** Opening PROVIDED MATERIAL block **

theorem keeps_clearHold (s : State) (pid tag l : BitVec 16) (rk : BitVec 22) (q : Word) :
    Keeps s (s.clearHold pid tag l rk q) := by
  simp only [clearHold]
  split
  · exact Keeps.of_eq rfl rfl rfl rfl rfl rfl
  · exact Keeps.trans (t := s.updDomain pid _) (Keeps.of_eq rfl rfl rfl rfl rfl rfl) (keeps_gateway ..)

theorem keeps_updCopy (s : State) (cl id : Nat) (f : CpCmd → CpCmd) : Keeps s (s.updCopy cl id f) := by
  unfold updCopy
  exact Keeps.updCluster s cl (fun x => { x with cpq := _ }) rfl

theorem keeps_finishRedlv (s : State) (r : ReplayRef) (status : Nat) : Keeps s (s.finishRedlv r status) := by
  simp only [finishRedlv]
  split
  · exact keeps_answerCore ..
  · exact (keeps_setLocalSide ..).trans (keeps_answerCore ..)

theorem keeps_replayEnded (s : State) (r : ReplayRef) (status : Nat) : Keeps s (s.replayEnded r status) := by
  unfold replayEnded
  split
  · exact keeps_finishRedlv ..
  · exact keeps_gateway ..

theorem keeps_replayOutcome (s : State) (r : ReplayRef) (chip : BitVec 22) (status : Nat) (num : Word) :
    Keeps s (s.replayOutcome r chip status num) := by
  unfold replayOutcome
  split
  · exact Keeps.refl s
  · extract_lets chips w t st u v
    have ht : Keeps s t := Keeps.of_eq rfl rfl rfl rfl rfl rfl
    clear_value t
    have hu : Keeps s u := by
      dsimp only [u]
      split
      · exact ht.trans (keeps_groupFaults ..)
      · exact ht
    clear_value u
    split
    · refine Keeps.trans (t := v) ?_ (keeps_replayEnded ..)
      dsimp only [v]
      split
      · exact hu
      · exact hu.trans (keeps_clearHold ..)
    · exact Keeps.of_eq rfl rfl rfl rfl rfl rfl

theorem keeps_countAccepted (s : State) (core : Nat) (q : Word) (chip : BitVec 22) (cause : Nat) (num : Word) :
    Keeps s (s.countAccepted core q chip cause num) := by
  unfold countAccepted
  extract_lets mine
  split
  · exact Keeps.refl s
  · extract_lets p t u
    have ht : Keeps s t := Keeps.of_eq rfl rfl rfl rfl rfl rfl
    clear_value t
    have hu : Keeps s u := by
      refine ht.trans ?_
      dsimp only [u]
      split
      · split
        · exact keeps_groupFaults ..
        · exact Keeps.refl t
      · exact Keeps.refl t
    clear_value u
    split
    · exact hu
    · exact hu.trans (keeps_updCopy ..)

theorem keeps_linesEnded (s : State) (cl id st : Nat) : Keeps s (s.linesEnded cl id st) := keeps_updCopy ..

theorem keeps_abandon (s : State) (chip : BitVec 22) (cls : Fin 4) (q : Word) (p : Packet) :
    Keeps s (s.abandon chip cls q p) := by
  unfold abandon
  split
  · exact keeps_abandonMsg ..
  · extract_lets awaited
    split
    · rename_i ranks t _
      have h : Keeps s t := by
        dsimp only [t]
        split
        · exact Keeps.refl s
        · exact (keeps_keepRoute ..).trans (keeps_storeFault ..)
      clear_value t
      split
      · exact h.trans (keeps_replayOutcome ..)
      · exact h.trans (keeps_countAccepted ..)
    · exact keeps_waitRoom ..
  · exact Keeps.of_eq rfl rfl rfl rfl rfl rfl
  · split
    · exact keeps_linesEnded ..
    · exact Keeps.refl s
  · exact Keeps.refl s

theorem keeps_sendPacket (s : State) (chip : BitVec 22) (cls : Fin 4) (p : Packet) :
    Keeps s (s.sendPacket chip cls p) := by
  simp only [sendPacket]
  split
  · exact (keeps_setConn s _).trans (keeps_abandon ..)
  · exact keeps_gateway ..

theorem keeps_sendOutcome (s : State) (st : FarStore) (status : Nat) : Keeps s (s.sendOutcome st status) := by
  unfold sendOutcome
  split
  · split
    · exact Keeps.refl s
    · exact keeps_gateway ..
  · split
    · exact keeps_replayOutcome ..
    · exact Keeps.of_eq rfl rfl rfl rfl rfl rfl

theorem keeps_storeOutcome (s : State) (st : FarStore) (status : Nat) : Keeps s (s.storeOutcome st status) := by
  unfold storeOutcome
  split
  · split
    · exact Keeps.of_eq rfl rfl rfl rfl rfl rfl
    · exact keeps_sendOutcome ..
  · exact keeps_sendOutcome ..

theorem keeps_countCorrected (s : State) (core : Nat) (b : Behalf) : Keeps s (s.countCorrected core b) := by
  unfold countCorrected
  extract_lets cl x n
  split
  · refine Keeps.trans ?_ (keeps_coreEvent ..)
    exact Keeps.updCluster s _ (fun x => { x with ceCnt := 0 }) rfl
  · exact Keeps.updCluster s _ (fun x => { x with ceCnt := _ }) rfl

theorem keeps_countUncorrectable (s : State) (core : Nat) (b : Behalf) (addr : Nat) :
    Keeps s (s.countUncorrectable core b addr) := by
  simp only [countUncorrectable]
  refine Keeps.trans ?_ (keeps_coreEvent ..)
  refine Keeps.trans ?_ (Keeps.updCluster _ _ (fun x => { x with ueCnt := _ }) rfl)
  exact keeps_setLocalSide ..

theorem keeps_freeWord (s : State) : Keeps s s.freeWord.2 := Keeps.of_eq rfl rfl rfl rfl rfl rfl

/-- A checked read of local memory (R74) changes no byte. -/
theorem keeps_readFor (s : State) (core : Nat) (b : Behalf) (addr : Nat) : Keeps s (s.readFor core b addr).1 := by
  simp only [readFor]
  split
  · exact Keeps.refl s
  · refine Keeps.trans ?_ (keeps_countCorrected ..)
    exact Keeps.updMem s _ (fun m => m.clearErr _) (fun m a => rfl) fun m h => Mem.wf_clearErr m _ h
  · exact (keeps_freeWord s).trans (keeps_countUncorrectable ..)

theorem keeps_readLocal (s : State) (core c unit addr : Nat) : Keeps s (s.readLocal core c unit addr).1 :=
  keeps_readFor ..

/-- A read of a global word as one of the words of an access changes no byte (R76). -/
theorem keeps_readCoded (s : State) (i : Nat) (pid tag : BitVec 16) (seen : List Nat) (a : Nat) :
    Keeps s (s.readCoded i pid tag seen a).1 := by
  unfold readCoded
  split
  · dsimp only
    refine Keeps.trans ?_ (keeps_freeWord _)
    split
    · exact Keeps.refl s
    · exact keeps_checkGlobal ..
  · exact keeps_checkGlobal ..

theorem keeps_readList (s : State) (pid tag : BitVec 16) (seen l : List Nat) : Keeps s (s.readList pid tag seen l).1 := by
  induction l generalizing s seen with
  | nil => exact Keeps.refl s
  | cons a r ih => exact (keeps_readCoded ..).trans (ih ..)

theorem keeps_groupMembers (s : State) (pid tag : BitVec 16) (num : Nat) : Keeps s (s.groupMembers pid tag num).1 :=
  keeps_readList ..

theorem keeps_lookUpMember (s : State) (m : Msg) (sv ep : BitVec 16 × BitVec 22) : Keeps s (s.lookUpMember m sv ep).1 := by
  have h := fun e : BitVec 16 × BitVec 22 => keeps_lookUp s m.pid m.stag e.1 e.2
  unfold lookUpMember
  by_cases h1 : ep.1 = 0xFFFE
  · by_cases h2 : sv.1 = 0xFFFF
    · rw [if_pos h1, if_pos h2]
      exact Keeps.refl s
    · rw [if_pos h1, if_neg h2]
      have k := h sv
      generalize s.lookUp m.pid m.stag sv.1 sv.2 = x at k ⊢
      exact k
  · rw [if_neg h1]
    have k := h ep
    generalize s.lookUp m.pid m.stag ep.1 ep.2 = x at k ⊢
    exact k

** Closing PROVIDED MATERIAL block **

--- TASK ITEM ---
In the entries above, which lines hold the word "refine"? Copy them out.

--- WORKED SOLUTION ---
    · refine Keeps.trans (t := v) ?_ (keeps_replayEnded ..)
      refine ht.trans ?_
  · refine Keeps.trans ?_ (keeps_coreEvent ..)
  refine Keeps.trans ?_ (keeps_coreEvent ..)
  refine Keeps.trans ?_ (Keeps.updCluster _ _ (fun x => { x with ueCnt := _ }) rfl)
  · refine Keeps.trans ?_ (keeps_countCorrected ..)
    refine Keeps.trans ?_ (keeps_freeWord _)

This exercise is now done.